Speaking as a devoted admirer of Bennett Miller‘s Capote and Moneyball, it gives me no pleasure to admit that I feel a tad less enthusiastic about Foxcatcher, which screened this morning at the Cannes Film Festival. There’s no doubt that Foxcatcher is very strong and precise and clean, especially as crime dramas tend to go. And I respect the fact that it contains undercurrents that stay with you, and I certainly respect and admire what Miller has done here with his deft and subtle hand. But the obviously intelligent Foxcatcher is a relentlessly bleak trip that, accomplished as it is, isn’t especially likable or enjoyable. Okay, I “liked” it or…you know, I didn’t “dislike” it because it’s so well-made and refined, etc. But it’s basically a grim study of a dark tale about victims and affluent malevolence and corrupting wealth, and about fate surrounding the characters like tentacles and sucking them down the drain.
No savvy players, no smart detectives, no wise guys, no sex, no heroes, no winners, no zingy dialogue…its a down concerto from start to finish.
Please don’t get me wrong — this is a carefully honed, highly disciplined smart-guy melodrama.
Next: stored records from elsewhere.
-- ==== Sys2Proof/Laws/State.lean ====
section
/-!
SUPPORT. One lemma for each field and each named update of the state: what the field is afterwards. With them no proof
unfolds a record update.
-/
namespace Sys2Proof.Machine

/-! The start of a meaning. -/

@[simp] theorem State.past_gpr (s : State) : s.past.cpu.gpr = s.cpu.gpr := rfl
@[simp] theorem State.past_eip (s : State) : s.past.cpu.eip = s.cpu.nextEip := rfl
@[simp] theorem State.past_fl (s : State) : s.past.cpu.fl = s.cpu.fl := rfl
@[simp] theorem State.past_seg (s : State) : s.past.cpu.seg = s.cpu.seg := rfl
@[simp] theorem State.past_cpl (s : State) : s.past.cpu.cpl = s.cpu.cpl := rfl
@[simp] theorem State.past_gdtr (s : State) : s.past.cpu.gdtr = s.cpu.gdtr := rfl
@[simp] theorem State.past_idtr (s : State) : s.past.cpu.idtr = s.cpu.idtr := rfl
@[simp] theorem State.past_ldtr (s : State) : s.past.cpu.ldtr = s.cpu.ldtr := rfl
@[simp] theorem State.past_tr (s : State) : s.past.cpu.tr = s.cpu.tr := rfl
@[simp] theorem State.past_ctl (s : State) : s.past.cpu.ctl = s.cpu.ctl := rfl
@[simp] theorem State.past_dbg (s : State) : s.past.cpu.dbg = s.cpu.dbg := rfl
@[simp] theorem State.past_fpu (s : State) : s.past.cpu.fpu = s.cpu.fpu := rfl
@[simp] theorem State.past_sse (s : State) : s.past.cpu.sse = s.cpu.sse := rfl
@[simp] theorem State.past_msr (s : State) : s.past.cpu.msr = s.cpu.msr := rfl
@[simp] theorem State.past_smm (s : State) : s.past.cpu.smm = s.cpu.smm := rfl
@[simp] theorem State.past_hid (s : State) : s.past.cpu.hid = s.cpu.hid := rfl
@[simp] theorem State.past_nextEip (s : State) : s.past.cpu.nextEip = s.cpu.nextEip := rfl
@[simp] theorem State.past_notes (s : State) : s.past.cpu.notes = s.cpu.notes := rfl
@[simp] theorem State.past_bus (s : State) : s.past.bus = s.bus := rfl

/-! Registers. -/

@[simp] theorem Cpu.setEsp_eip (c : Cpu) (v : W32) : (Cpu.setEsp c v).eip = c.eip := rfl
@[simp] theorem Cpu.setEsp_fl (c : Cpu) (v : W32) : (Cpu.setEsp c v).fl = c.fl := rfl
@[simp] theorem Cpu.setEsp_seg (c : Cpu) (v : W32) : (Cpu.setEsp c v).seg = c.seg := rfl
@[simp] theorem Cpu.setEsp_cpl (c : Cpu) (v : W32) : (Cpu.setEsp c v).cpl = c.cpl := rfl
@[simp] theorem Cpu.setEsp_gdtr (c : Cpu) (v : W32) : (Cpu.setEsp c v).gdtr = c.gdtr := rfl
@[simp] theorem Cpu.setEsp_idtr (c : Cpu) (v : W32) : (Cpu.setEsp c v).idtr = c.idtr := rfl
@[simp] theorem Cpu.setEsp_ldtr (c : Cpu) (v : W32) : (Cpu.setEsp c v).ldtr = c.ldtr := rfl
@[simp] theorem Cpu.setEsp_tr (c : Cpu) (v : W32) : (Cpu.setEsp c v).tr = c.tr := rfl
@[simp] theorem Cpu.setEsp_ctl (c : Cpu) (v : W32) : (Cpu.setEsp c v).ctl = c.ctl := rfl
@[simp] theorem Cpu.setEsp_dbg (c : Cpu) (v : W32) : (Cpu.setEsp c v).dbg = c.dbg := rfl
@[simp] theorem Cpu.setEsp_fpu (c : Cpu) (v : W32) : (Cpu.setEsp c v).fpu = c.fpu := rfl
@[simp] theorem Cpu.setEsp_sse (c : Cpu) (v : W32) : (Cpu.setEsp c v).sse = c.sse := rfl
@[simp] theorem Cpu.setEsp_msr (c : Cpu) (v : W32) : (Cpu.setEsp c v).msr = c.msr := rfl
@[simp] theorem Cpu.setEsp_smm (c : Cpu) (v : W32) : (Cpu.setEsp c v).smm = c.smm := rfl
@[simp] theorem Cpu.setEsp_hid (c : Cpu) (v : W32) : (Cpu.setEsp c v).hid = c.hid := rfl
@[simp] theorem Cpu.setEsp_nextEip (c : Cpu) (v : W32) : (Cpu.setEsp c v).nextEip = c.nextEip := rfl
@[simp] theorem Cpu.setEsp_notes (c : Cpu) (v : W32) : (Cpu.setEsp c v).notes = c.notes := rfl

@[simp] theorem Cpu.setEsp_esp (c : Cpu) (v : W32) : (c.setEsp v).gpr.esp = v := rfl

@[simp] theorem Cpu.setSeg_gpr (c : Cpu) (r : Seg) (v : SegReg) : (Cpu.setSeg c r v).gpr = c.gpr := rfl
@[simp] theorem Cpu.setSeg_eip (c : Cpu) (r : Seg) (v : SegReg) : (Cpu.setSeg c r v).eip = c.eip := rfl
@[simp] theorem Cpu.setSeg_fl (c : Cpu) (r : Seg) (v : SegReg) : (Cpu.setSeg c r v).fl = c.fl := rfl
@[simp] theorem Cpu.setSeg_cpl (c : Cpu) (r : Seg) (v : SegReg) : (Cpu.setSeg c r v).cpl = c.cpl := rfl
@[simp] theorem Cpu.setSeg_gdtr (c : Cpu) (r : Seg) (v : SegReg) : (Cpu.setSeg c r v).gdtr = c.gdtr := rfl
@[simp] theorem Cpu.setSeg_idtr (c : Cpu) (r : Seg) (v : SegReg) : (Cpu.setSeg c r v).idtr = c.idtr := rfl
@[simp] theorem Cpu.setSeg_ldtr (c : Cpu) (r : Seg) (v : SegReg) : (Cpu.setSeg c r v).ldtr = c.ldtr := rfl
@[simp] theorem Cpu.setSeg_tr (c : Cpu) (r : Seg) (v : SegReg) : (Cpu.setSeg c r v).tr = c.tr := rfl
@[simp] theorem Cpu.setSeg_ctl (c : Cpu) (r : Seg) (v : SegReg) : (Cpu.setSeg c r v).ctl = c.ctl := rfl
@[simp] theorem Cpu.setSeg_dbg (c : Cpu) (r : Seg) (v : SegReg) : (Cpu.setSeg c r v).dbg = c.dbg := rfl
@[simp] theorem Cpu.setSeg_fpu (c : Cpu) (r : Seg) (v : SegReg) : (Cpu.setSeg c r v).fpu = c.fpu := rfl
@[simp] theorem Cpu.setSeg_sse (c : Cpu) (r : Seg) (v : SegReg) : (Cpu.setSeg c r v).sse = c.sse := rfl
@[simp] theorem Cpu.setSeg_msr (c : Cpu) (r : Seg) (v : SegReg) : (Cpu.setSeg c r v).msr = c.msr := rfl
@[simp] theorem Cpu.setSeg_smm (c : Cpu) (r : Seg) (v : SegReg) : (Cpu.setSeg c r v).smm = c.smm := rfl
@[simp] theorem Cpu.setSeg_hid (c : Cpu) (r : Seg) (v : SegReg) : (Cpu.setSeg c r v).hid = c.hid := rfl
@[simp] theorem Cpu.setSeg_nextEip (c : Cpu) (r : Seg) (v : SegReg) : (Cpu.setSeg c r v).nextEip = c.nextEip := rfl
@[simp] theorem Cpu.setSeg_notes (c : Cpu) (r : Seg) (v : SegReg) : (Cpu.setSeg c r v).notes = c.notes := rfl
@[simp] theorem Cpu.setSeg_seg (c : Cpu) (r : Seg) (v : SegReg) : (Cpu.setSeg c r v).seg = c.seg.set r v := rfl

@[simp] theorem Cpu.setCs_gpr (c : Cpu) (s : W16) (d : Desc) (l : BitVec 2) : (Cpu.setCs c s d l).gpr = c.gpr := rfl
@[simp] theorem Cpu.setCs_eip (c : Cpu) (s : W16) (d : Desc) (l : BitVec 2) : (Cpu.setCs c s d l).eip = c.eip := rfl
@[simp] theorem Cpu.setCs_fl (c : Cpu) (s : W16) (d : Desc) (l : BitVec 2) : (Cpu.setCs c s d l).fl = c.fl := rfl
@[simp] theorem Cpu.setCs_gdtr (c : Cpu) (s : W16) (d : Desc) (l : BitVec 2) :
    (Cpu.setCs c s d l).gdtr = c.gdtr := rfl
@[simp] theorem Cpu.setCs_idtr (c : Cpu) (s : W16) (d : Desc) (l : BitVec 2) :
    (Cpu.setCs c s d l).idtr = c.idtr := rfl
@[simp] theorem Cpu.setCs_ldtr (c : Cpu) (s : W16) (d : Desc) (l : BitVec 2) :
    (Cpu.setCs c s d l).ldtr = c.ldtr := rfl
@[simp] theorem Cpu.setCs_tr (c : Cpu) (s : W16) (d : Desc) (l : BitVec 2) : (Cpu.setCs c s d l).tr = c.tr := rfl
@[simp] theorem Cpu.setCs_ctl (c : Cpu) (s : W16) (d : Desc) (l : BitVec 2) : (Cpu.setCs c s d l).ctl = c.ctl := rfl
@[simp] theorem Cpu.setCs_dbg (c : Cpu) (s : W16) (d : Desc) (l : BitVec 2) : (Cpu.setCs c s d l).dbg = c.dbg := rfl
@[simp] theorem Cpu.setCs_fpu (c : Cpu) (s : W16) (d : Desc) (l : BitVec 2) : (Cpu.setCs c s d l).fpu = c.fpu := rfl
@[simp] theorem Cpu.setCs_sse (c : Cpu) (s : W16) (d : Desc) (l : BitVec 2) : (Cpu.setCs c s d l).sse = c.sse := rfl
@[simp] theorem Cpu.setCs_msr (c : Cpu) (s : W16) (d : Desc) (l : BitVec 2) : (Cpu.setCs c s d l).msr = c.msr := rfl
@[simp] theorem Cpu.setCs_smm (c : Cpu) (s : W16) (d : Desc) (l : BitVec 2) : (Cpu.setCs c s d l).smm = c.smm := rfl
@[simp] theorem Cpu.setCs_hid (c : Cpu) (s : W16) (d : Desc) (l : BitVec 2) : (Cpu.setCs c s d l).hid = c.hid := rfl
@[simp] theorem Cpu.setCs_nextEip (c : Cpu) (s : W16) (d : Desc) (l : BitVec 2) :
    (Cpu.setCs c s d l).nextEip = c.nextEip := rfl
@[simp] theorem Cpu.setCs_notes (c : Cpu) (s : W16) (d : Desc) (l : BitVec 2) :
    (Cpu.setCs c s d l).notes = c.notes := rfl
@[simp] theorem Cpu.setCs_cpl (c : Cpu) (s : W16) (d : Desc) (l : BitVec 2) : (Cpu.setCs c s d l).cpl = l := rfl
@[simp] theorem Cpu.setCs_seg_cs (c : Cpu) (s : W16) (d : Desc) (l : BitVec 2) :
    (Cpu.setCs c s d l).seg.cs = d.reg (s.extractLsb' 2 14 ++ l) := rfl
@[simp] theorem Cpu.setCs_seg_es (c : Cpu) (s : W16) (d : Desc) (l : BitVec 2) :
    (Cpu.setCs c s d l).seg.es = c.seg.es := rfl
@[simp] theorem Cpu.setCs_seg_ss (c : Cpu) (s : W16) (d : Desc) (l : BitVec 2) :
    (Cpu.setCs c s d l).seg.ss = c.seg.ss := rfl
@[simp] theorem Cpu.setCs_seg_ds (c : Cpu) (s : W16) (d : Desc) (l : BitVec 2) :
    (Cpu.setCs c s d l).seg.ds = c.seg.ds := rfl
@[simp] theorem Cpu.setCs_seg_fs (c : Cpu) (s : W16) (d : Desc) (l : BitVec 2) :
    (Cpu.setCs c s d l).seg.fs = c.seg.fs := rfl
@[simp] theorem Cpu.setCs_seg_gs (c : Cpu) (s : W16) (d : Desc) (l : BitVec 2) :
    (Cpu.setCs c s d l).seg.gs = c.seg.gs := rfl

@[simp] theorem Cpu.putSp_eip (c : Cpu) (b : Bool) (v : W32) : (Cpu.putSp c b v).eip = c.eip := rfl
@[simp] theorem Cpu.putSp_fl (c : Cpu) (b : Bool) (v : W32) : (Cpu.putSp c b v).fl = c.fl := rfl
@[simp] theorem Cpu.putSp_seg (c : Cpu) (b : Bool) (v : W32) : (Cpu.putSp c b v).seg = c.seg := rfl
@[simp] theorem Cpu.putSp_cpl (c : Cpu) (b : Bool) (v : W32) : (Cpu.putSp c b v).cpl = c.cpl := rfl
@[simp] theorem Cpu.putSp_gdtr (c : Cpu) (b : Bool) (v : W32) : (Cpu.putSp c b v).gdtr = c.gdtr := rfl
@[simp] theorem Cpu.putSp_idtr (c : Cpu) (b : Bool) (v : W32) : (Cpu.putSp c b v).idtr = c.idtr := rfl
@[simp] theorem Cpu.putSp_ldtr (c : Cpu) (b : Bool) (v : W32) : (Cpu.putSp c b v).ldtr = c.ldtr := rfl
@[simp] theorem Cpu.putSp_tr (c : Cpu) (b : Bool) (v : W32) : (Cpu.putSp c b v).tr = c.tr := rfl
@[simp] theorem Cpu.putSp_ctl (c : Cpu) (b : Bool) (v : W32) : (Cpu.putSp c b v).ctl = c.ctl := rfl
@[simp] theorem Cpu.putSp_dbg (c : Cpu) (b : Bool) (v : W32) : (Cpu.putSp c b v).dbg = c.dbg := rfl
@[simp] theorem Cpu.putSp_fpu (c : Cpu) (b : Bool) (v : W32) : (Cpu.putSp c b v).fpu = c.fpu := rfl
@[simp] theorem Cpu.putSp_sse (c : Cpu) (b : Bool) (v : W32) : (Cpu.putSp c b v).sse = c.sse := rfl
@[simp] theorem Cpu.putSp_msr (c : Cpu) (b : Bool) (v : W32) : (Cpu.putSp c b v).msr = c.msr := rfl
@[simp] theorem Cpu.putSp_smm (c : Cpu) (b : Bool) (v : W32) : (Cpu.putSp c b v).smm = c.smm := rfl
@[simp] theorem Cpu.putSp_hid (c : Cpu) (b : Bool) (v : W32) : (Cpu.putSp c b v).hid = c.hid := rfl
@[simp] theorem Cpu.putSp_nextEip (c : Cpu) (b : Bool) (v : W32) : (Cpu.putSp c b v).nextEip = c.nextEip := rfl
@[simp] theorem Cpu.putSp_notes (c : Cpu) (b : Bool) (v : W32) : (Cpu.putSp c b v).notes = c.notes := rfl

@[simp] theorem Cpu.nullInner_gpr (c : Cpu) (l : BitVec 2) : (Cpu.nullInner c l).gpr = c.gpr := rfl
@[simp] theorem Cpu.nullInner_eip (c : Cpu) (l : BitVec 2) : (Cpu.nullInner c l).eip = c.eip := rfl
@[simp] theorem Cpu.nullInner_fl (c : Cpu) (l : BitVec 2) : (Cpu.nullInner c l).fl = c.fl := rfl
@[simp] theorem Cpu.nullInner_cpl (c : Cpu) (l : BitVec 2) : (Cpu.nullInner c l).cpl = c.cpl := rfl
@[simp] theorem Cpu.nullInner_gdtr (c : Cpu) (l : BitVec 2) : (Cpu.nullInner c l).gdtr = c.gdtr := rfl
@[simp] theorem Cpu.nullInner_idtr (c : Cpu) (l : BitVec 2) : (Cpu.nullInner c l).idtr = c.idtr := rfl
@[simp] theorem Cpu.nullInner_ldtr (c : Cpu) (l : BitVec 2) : (Cpu.nullInner c l).ldtr = c.ldtr := rfl
@[simp] theorem Cpu.nullInner_tr (c : Cpu) (l : BitVec 2) : (Cpu.nullInner c l).tr = c.tr := rfl
@[simp] theorem Cpu.nullInner_ctl (c : Cpu) (l : BitVec 2) : (Cpu.nullInner c l).ctl = c.ctl := rfl
@[simp] theorem Cpu.nullInner_dbg (c : Cpu) (l : BitVec 2) : (Cpu.nullInner c l).dbg = c.dbg := rfl
@[simp] theorem Cpu.nullInner_fpu (c : Cpu) (l : BitVec 2) : (Cpu.nullInner c l).fpu = c.fpu := rfl
@[simp] theorem Cpu.nullInner_sse (c : Cpu) (l : BitVec 2) : (Cpu.nullInner c l).sse = c.sse := rfl
@[simp] theorem Cpu.nullInner_msr (c : Cpu) (l : BitVec 2) : (Cpu.nullInner c l).msr = c.msr := rfl
@[simp] theorem Cpu.nullInner_smm (c : Cpu) (l : BitVec 2) : (Cpu.nullInner c l).smm = c.smm := rfl
@[simp] theorem Cpu.nullInner_hid (c : Cpu) (l : BitVec 2) : (Cpu.nullInner c l).hid = c.hid := rfl
@[simp] theorem Cpu.nullInner_nextEip (c : Cpu) (l : BitVec 2) : (Cpu.nullInner c l).nextEip = c.nextEip := rfl
@[simp] theorem Cpu.nullInner_notes (c : Cpu) (l : BitVec 2) : (Cpu.nullInner c l).notes = c.notes := rfl
@[simp] theorem Cpu.nullInner_seg_cs (c : Cpu) (l : BitVec 2) : (Cpu.nullInner c l).seg.cs = c.seg.cs := rfl
@[simp] theorem Cpu.nullInner_seg_ss (c : Cpu) (l : BitVec 2) : (Cpu.nullInner c l).seg.ss = c.seg.ss := rfl

@[simp] theorem Cpu.nmiEnabled_gpr (c : Cpu) : (Cpu.nmiEnabled c).gpr = c.gpr := rfl
@[simp] theorem Cpu.nmiEnabled_eip (c : Cpu) : (Cpu.nmiEnabled c).eip = c.eip := rfl
@[simp] theorem Cpu.nmiEnabled_fl (c : Cpu) : (Cpu.nmiEnabled c).fl = c.fl := rfl
@[simp] theorem Cpu.nmiEnabled_seg (c : Cpu) : (Cpu.nmiEnabled c).seg = c.seg := rfl
@[simp] theorem Cpu.nmiEnabled_cpl (c : Cpu) : (Cpu.nmiEnabled c).cpl = c.cpl := rfl
@[simp] theorem Cpu.nmiEnabled_gdtr (c : Cpu) : (Cpu.nmiEnabled c).gdtr = c.gdtr := rfl
@[simp] theorem Cpu.nmiEnabled_idtr (c : Cpu) : (Cpu.nmiEnabled c).idtr = c.idtr := rfl
@[simp] theorem Cpu.nmiEnabled_ldtr (c : Cpu) : (Cpu.nmiEnabled c).ldtr = c.ldtr := rfl
@[simp] theorem Cpu.nmiEnabled_tr (c : Cpu) : (Cpu.nmiEnabled c).tr = c.tr := rfl
@[simp] theorem Cpu.nmiEnabled_ctl (c : Cpu) : (Cpu.nmiEnabled c).ctl = c.ctl := rfl
@[simp] theorem Cpu.nmiEnabled_dbg (c : Cpu) : (Cpu.nmiEnabled c).dbg = c.dbg := rfl
@[simp] theorem Cpu.nmiEnabled_fpu (c : Cpu) : (Cpu.nmiEnabled c).fpu = c.fpu := rfl
@[simp] theorem Cpu.nmiEnabled_sse (c : Cpu) : (Cpu.nmiEnabled c).sse = c.sse := rfl
@[simp] theorem Cpu.nmiEnabled_msr (c : Cpu) : (Cpu.nmiEnabled c).msr = c.msr := rfl
@[simp] theorem Cpu.nmiEnabled_nextEip (c : Cpu) : (Cpu.nmiEnabled c).nextEip = c.nextEip := rfl
@[simp] theorem Cpu.nmiEnabled_notes (c : Cpu) : (Cpu.nmiEnabled c).notes = c.notes := rfl
@[simp] theorem Cpu.nmiEnabled_hid_nmiBlocked (c : Cpu) : (Cpu.nmiEnabled c).hid.nmiBlocked = false := rfl
@[simp] theorem Cpu.nmiEnabled_hid_run (c : Cpu) : (Cpu.nmiEnabled c).hid.run = c.hid.run := rfl
@[simp] theorem Cpu.nmiEnabled_hid_ssShadow (c : Cpu) : (Cpu.nmiEnabled c).hid.ssShadow = c.hid.ssShadow := rfl
@[simp] theorem Cpu.nmiEnabled_hid_stiShadow (c : Cpu) : (Cpu.nmiEnabled c).hid.stiShadow = c.hid.stiShadow := rfl
@[simp] theorem Cpu.nmiEnabled_hid_pendingDb (c : Cpu) : (Cpu.nmiEnabled c).hid.pendingDb = c.hid.pendingDb := rfl
@[simp] theorem Cpu.nmiEnabled_smm_nmiBlockedBySmm (c : Cpu) : (Cpu.nmiEnabled c).smm.nmiBlockedBySmm = false := rfl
I admire the shit out of it, and I will never speak ill of it. But it’s still a downbeat thing about the pursuit of Olympic wrestling glory by a couple of weird obsessives — the late multimillionaire and convicted murderer John DuPont (Steve Carell), and real-life, grim-faced 1984 Olympic wrestling champion Mark Schultz (Channing Tatum) — and Mark’s kind-hearted, steady, positive-minded older brother Dave Schultz (Mark Ruffalo), a married ex-wrestler and coach who got caught in the middle when DuPont shot him to death in 1996. The film is about creepy currents and unstated agendas that lead to perplexing tragedy, and it all happens in gloomy rural Pennsylvania — an atmosphere that has always seemed to have a narcotic-like effect upon my system or mood or whatever. I only know that whenever I’m in rural Pennsylvania I want to escape.